Spam Bait. Nice Try.
This page has become spam bait of sorts - it shows up in all of the above searches, naturally. A spammer attempted to post an anonymous comment to this page, containing the typical phone spam. My spam filters flagged it immediately, so no big deal. I do wonder if these losers actually read the pages they try to spam? Sheesh.
The interesting thing is that none of the keywords are relevant to the site topic (rather, they are generic "post classified ad" searches). This tells me that the spammers are looking for any site that allows classified ads, and, in some cases, they are looking for sites that have already allowed similar ads to creep into the SERPs.
And You Shall Know Them By Their E-Mail Addresses
Some of the spammer email addresses:
- email@example.com (2006.12.01)
- firstname.lastname@example.org (2006.12.02, amadorable.com, phone spam)
- email@example.com (2006.12.03, bunnytrade.com, spam blocked - no postings allowed)
- firstname.lastname@example.org (2006.12.06, amadorable.com, spam blocked - no postings allowed)
- email@example.com (2006.12.15, exodusdev.com, spam blocked - no postings allowed)
- firstname.lastname@example.org, email@example.com (2006.12.21, lame spammer posted comments to this page.)
(Searching Google or Yahoo for these addresses reveals widespread ad spam.)
It's spam if the content has nothing to do with the site topic - rabbits, goats, or things related to Amador County - so, if someone visits and has a business operating in say, New Jersey, posts one or more ads with dozens of Nokia phone models for sale, then as far as I'm concerned, that's spam. If a commercial enterprise wants to advertise their business on a site, they really should ask us for a rate sheet. The sites' features are offered as a free service conditioned upon adherance to an acceptable use policy - and spamming is not an acceptable use according to our sites' AUP.

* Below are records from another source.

/-! ### After the start of DECODE (R46, R19) -/

@[simp] theorem startDecode_cfg (s : State) : (startDecode s).cfg = s.cfg := rfl
@[simp] theorem startDecode_ilen (s : State) : (startDecode s).ilen = s.ilen := rfl
@[simp] theorem startDecode_olen (s : State) : (startDecode s).olen = 0 := rfl
@[simp] theorem startDecode_sarg (s : State) : (startDecode s).sarg = s.sarg := rfl
@[simp] theorem startDecode_sres (s : State) : (startDecode s).sres = s.sres := rfl
@[simp] theorem startDecode_status (s : State) : (startDecode s).status = .busy .decode := rfl
@[simp] theorem startDecode_err (s : State) : (startDecode s).err = .none := rfl
@[simp] theorem startDecode_epos (s : State) : (startDecode s).epos = 0 := rfl
@[simp] theorem startDecode_ibuf (s : State) : (startDecode s).ibuf = s.ibuf := rfl
@[simp] theorem startDecode_obuf (s : State) : (startDecode s).obuf = s.obuf := rfl
@[simp] theorem startDecode_fp (s : State) : (startDecode s).fp = s.fp := rfl
@[simp] theorem startDecode_fdone (s : State) : (startDecode s).fdone = s.fdone := rfl
@[simp] theorem startDecode_rp (s : State) : (startDecode s).rp = 0 := rfl
@[simp] theorem startDecode_wp (s : State) : (startDecode s).wp = 0 := rfl
@[simp] theorem startDecode_pend (s : State) : (startDecode s).pend = false := rfl
@[simp] theorem startDecode_host (s : State) : (startDecode s).host = s.host := rfl
@[simp] theorem startDecode_got (s : State) : (startDecode s).got = s.got := rfl
@[simp] theorem startDecode_ibufDraw (s : State) : (startDecode s).ibufDraw = s.ibufDraw := rfl
@[simp] theorem startDecode_obufDraw (s : State) : (startDecode s).obufDraw = s.obufDraw := rfl

/-! ### After the completion of SIZE (R66) -/

@[simp] theorem completeSize_cfg (s : State) : (completeSize s).cfg = s.cfg := rfl
@[simp] theorem completeSize_ilen (s : State) : (completeSize s).ilen = s.ilen := rfl
@[simp] theorem completeSize_olen (s : State) : (completeSize s).olen = s.olen := rfl
@[simp] theorem completeSize_sarg (s : State) : (completeSize s).sarg = s.sarg := rfl
@[simp] theorem completeSize_sres (s : State) : (completeSize s).sres = esize s.sarg := rfl
@[simp] theorem completeSize_status (s : State) : (completeSize s).status = .doneOk := rfl
@[simp] theorem completeSize_err (s : State) : (completeSize s).err = s.err := rfl
@[simp] theorem completeSize_epos (s : State) : (completeSize s).epos = s.epos := rfl
@[simp] theorem completeSize_ibuf (s : State) : (completeSize s).ibuf = s.ibuf := rfl
@[simp] theorem completeSize_obuf (s : State) : (completeSize s).obuf = s.obuf := rfl
@[simp] theorem completeSize_fp (s : State) : (completeSize s).fp = s.fp := rfl
@[simp] theorem completeSize_fdone (s : State) : (completeSize s).fdone = s.fdone := rfl
@[simp] theorem completeSize_rp (s : State) : (completeSize s).rp = s.rp := rfl
@[simp] theorem completeSize_wp (s : State) : (completeSize s).wp = s.wp := rfl
@[simp] theorem completeSize_pend (s : State) : (completeSize s).pend = s.pend := rfl
@[simp] theorem completeSize_host (s : State) : (completeSize s).host = s.host := rfl
@[simp] theorem completeSize_got (s : State) : (completeSize s).got = s.got := rfl
@[simp] theorem completeSize_ibufDraw (s : State) : (completeSize s).ibufDraw = s.ibufDraw := rfl
@[simp] theorem completeSize_obufDraw (s : State) : (completeSize s).obufDraw = s.obufDraw := rfl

And, the other problem is that I want to preserve the quality of my sites' content, and avoid having search engines penalize the sites by associating with spam content - since these spam advertisers post repetitive content that appears in dozens or hundreds of other web site pages, Google, Yahoo and others are likely to invoke a penalty.
Tools to predict spam postings
Perhaps it might be useful to examine the referrer logs to determine how a visitor first comes to a site - then signs up for a new account and/or starts posting content immediately - one might be able to look for certain patterns as a hint that a site is about to suffer a spam attack.

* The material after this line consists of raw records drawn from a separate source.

-- ==== Sys2Proof/Laws/Exec.lean ====
section
/-! SUPPORT. Laws/Exec.lean: the inversion lemma of every meaning and of every step of a running operation: if it answers
a next state, this is how. Provers cite these instead of unfolding the meanings. -/

namespace Sys2Proof.Machine

/-! ### The commands -/

theorem execSize_next {s t : State} : exec .size s = .next t ↔ isBusy s = false ∧ t = startFlags .size s := by
  simp only [exec, execSize, ifReady_next, next_eq_next]

theorem execEncode_next {s t : State} :
    exec .encode s = .next t ↔ isBusy s = false ∧ s.ilen ≤ s.cfg.nmax ∧ t = startEncode s := by
  simp only [exec, execEncode, ifReady_next]
  split <;> simp_all [-Host.Outcome.next.injEq, next_eq_next]

theorem execDecode_next {s t : State} :
    exec .decode s = .next t ↔ isBusy s = false ∧ s.ilen ≤ fmax s.cfg ∧ t = startDecode s := by
  simp only [exec, execDecode, ifReady_next]
  split <;> simp_all [-Host.Outcome.next.injEq, next_eq_next]

theorem execCmdReserved_next {s t : State} : ¬ exec .cmdReserved s = .next t := by
  simp [exec, execCmdReserved]

/-! ### The items of a frame -/

theorem acceptBlock_next {b : BlockRef} {s t : State} :
    acceptBlock b s = .next t ↔
      b.start + b.cnt ≤ fmax s.cfg ∧ s.wp + (unstuffBytes s b).length ≤ fmax s.cfg ∧ t = accepted b s := by
  unfold acceptBlock
  split
  · simp only [andThen_next, appendObuf_next, accepted, true_and, *]
    constructor
    · rintro ⟨u, ⟨h1, rfl⟩, h2⟩
      exact ⟨h1, by simpa [-Host.Outcome.next.injEq, next_eq_next] using h2⟩
    · rintro ⟨h1, rfl⟩
      exact ⟨_, ⟨h1, rfl⟩, rfl⟩
  · simp [*]

theorem lengthByte_next {n : Nat} {s t : State} :
    lengthByte n s = .next t ↔
      (dataCount n > s.ilen - (s.rp + 1) ∧ t = raiseFailure .truncatedFrame s.rp s) ∨
      (dataCount n ≤ s.ilen - (s.rp + 1) ∧ s.rp + 1 + dataCount n ≤ fmax s.cfg ∧
        s.wp + (unstuffBytes s (blockAtCursor n s)).length ≤ fmax s.cfg ∧ t = accepted (blockAtCursor n s) s) := by
  unfold lengthByte
  split
  · rename_i h
    simp [-Host.Outcome.next.injEq, h, next_eq_next, Nat.not_le.2 h]
  · rename_i h
    simp [h, Nat.not_lt.1 h, acceptBlock_next, blockAtCursor]

theorem execLenTerm_next {s t : State} :
    exec .lenTerm s = .next t ↔ s.status = .busy .decode ∧ s.rp + 1 = s.ilen ∧ t = deliver s := by
  simp only [exec, execLenTerm]
  split
  · rename_i h
    simp only [Bool.and_eq_true, atHeader_iff, atLastByte_iff] at h
    simp [-Host.Outcome.next.injEq, h, next_eq_next]
  · rename_i h
    simp only [Bool.and_eq_true, atHeader_iff, atLastByte_iff] at h
    simp only [reduceCtorEq, false_iff]
    rintro ⟨h1, h2, -⟩
    exact h ⟨⟨h1, by omega⟩, h2⟩

theorem execLenZeroIllegal_next {s t : State} :
    exec .lenZeroIllegal s = .next t ↔
      s.status = .busy .decode ∧ s.rp + 1 < s.ilen ∧ t = raiseFailure .invalidLengthByte s.rp s := by
  simp only [exec, execLenZeroIllegal]
  split
  · rename_i h
    simp only [Bool.and_eq_true, atHeader_iff, Bool.not_eq_true', ← Bool.not_eq_true, atLastByte_iff] at h
    simp only [h.1.1, true_and, Host.Outcome.next.injEq]
    constructor
    · rintro rfl
      exact ⟨by omega, rfl⟩
    · rintro ⟨-, rfl⟩
      rfl
  · rename_i h
    simp only [Bool.and_eq_true, atHeader_iff, Bool.not_eq_true', ← Bool.not_eq_true, atLastByte_iff] at h
    simp only [reduceCtorEq, false_iff]
    rintro ⟨h1, h2, -⟩
    exact h ⟨⟨h1, by omega⟩, by omega⟩

theorem execLenFull_next {s t : State} :
    exec .lenFull s = .next t ↔ s.status = .busy .decode ∧ s.rp < s.ilen ∧ lengthByte 255 s = .next t := by
  simp only [exec, execLenFull]
  split
  · rename_i h
    simp [atHeader_iff.1 h]
  · rename_i h
    simp only [reduceCtorEq, false_iff]
    rintro ⟨h1, h2, -⟩
    exact h (atHeader_iff.2 ⟨h1, h2⟩)

theorem execLenBlk_next {n : Byte} {s t : State} :
    exec (.lenBlk n) s = .next t ↔ s.status = .busy .decode ∧ s.rp < s.ilen ∧ lengthByte n.toNat s = .next t := by
  simp only [exec, execLenBlk]
  split
  · rename_i h
    simp [atHeader_iff.1 h]
  · rename_i h
    simp only [reduceCtorEq, false_iff]
    rintro ⟨h1, h2, -⟩
    exact h (atHeader_iff.2 ⟨h1, h2⟩)

/-! ### The steps of a running operation -/

theorem encodeStep_next {s t : State} :
    encodeStep s = .next t ↔
      s.ilen ≤ fmax s.cfg ∧
        ((s.fdone = true ∧ s.wp + 1 ≤ fmax s.cfg ∧ t = deliver (appended [0#8] s)) ∨
         (s.fdone = false ∧
          (frameNext s).2.wp + (blockBytes (frameNext s).2 (frameNext s).1).length ≤ fmax (frameNext s).2.cfg ∧
          t = appended (blockBytes (frameNext s).2 (frameNext s).1) (frameNext s).2)) := by
  unfold encodeStep
  split
  · rename_i h
    split
    · rename_i hd
      simp only [h, hd, true_and, emitTerm, andThen_next, appendObuf_next, List.length_singleton, Bool.true_eq_false,
        false_and, or_false]
      constructor
      · rintro ⟨u, ⟨h1, rfl⟩, h2⟩
        exact ⟨h1, by simpa [-Host.Outcome.next.injEq, next_eq_next] using h2⟩
      · rintro ⟨h1, rfl⟩
        exact ⟨_, ⟨h1, rfl⟩, rfl⟩
    · rename_i hd
      simp only [Bool.not_eq_true] at hd
      simp [h, hd, writeBlock, appendObuf_next]
  · simp [*]

/-- The framer's step in its two cases, EMIT_FULL (R73) and EMIT_FINAL (R74, R75). -/
theorem frameNext_cases (s : State) :
    (runEnd s - s.fp > 254 ∧ frameNext s = (⟨255, s.fp, 254⟩, { s with fp := s.fp + 254 })) ∨
    (runEnd s - s.fp ≤ 254 ∧ runEnd s = s.ilen ∧
      frameNext s = (⟨runEnd s - s.fp + 1, s.fp, runEnd s - s.fp⟩, { s with fdone := true })) ∨
    (runEnd s - s.fp ≤ 254 ∧ runEnd s ≠ s.ilen ∧
      frameNext s = (⟨runEnd s - s.fp + 1, s.fp, runEnd s - s.fp⟩, { s with fp := runEnd s + 1 })) := by
  unfold frameNext lengthByteOf
  by_cases h : runEnd s - s.fp > 254
  · exact .inl ⟨h, by rw [if_pos h]⟩
  · by_cases he : runEnd s = s.ilen
    · refine .inr (.inl ⟨by omega, he, ?_⟩)
      rw [if_neg h, if_pos he]
    · refine .inr (.inr ⟨by omega, he, ?_⟩)
      rw [if_neg h, if_neg he]

theorem parseNext_next {s t : State} :
    parseNext s = .next t ↔
      (s.rp = s.ilen ∧ t = deliver s) ∨ (s.rp ≠ s.ilen ∧ s.rp < fmax s.cfg ∧ exec (fetchItem s) s = .next t) := by
  unfold parseNext
  split
  · simp [-Host.Outcome.next.injEq, *, next_eq_next]
  · split <;> simp [*]

theorem coreStep_next {s t : State} :
    coreStep s = .next t ↔
      (isBusy s = false ∧ t = s) ∨ (s.status = .busy .size ∧ t = completeSize s) ∨
      (s.status = .busy .encode ∧ encodeStep s = .next t) ∨ (s.status = .busy .decode ∧ parseNext s = .next t) := by
  unfold coreStep isBusy
  rcases hs : s.status with _ | op | _ | _
  · simp [-Host.Outcome.next.injEq, next_eq_next]
  · cases op <;> simp [-Host.Outcome.next.injEq, next_eq_next]
  · simp [-Host.Outcome.next.injEq, next_eq_next]
  · simp [-Host.Outcome.next.injEq, next_eq_next]

end Sys2Proof.Machine
end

It would be interesting to watch for this kind of activity and monitor:
- Referrer log - watch for regexp patterns, or, look for a referrer query that does not contain a site-specific keyword
- Record IP address of visitor matching above pattern
- Watch subsequent traffic from that IP address, including account creation and/or new postings
- New: Bonus points: query google/msn/yahoo for user email or keywords from the new account or content, and see if there are any matching results - the more matches, the higher the probabliity of spam!
- Possibly trigger spam filters and moderation queue for all postings coming from that user or IP address
Obviously, a spammer could get around this kind of detection pretty easily, but this might be another helpful tool in our spam detection and prevention arsenal.
Does anyone know of a drupal (or PHP) add-in module that does this kind of monitoring? How about "Bad Behavior" ?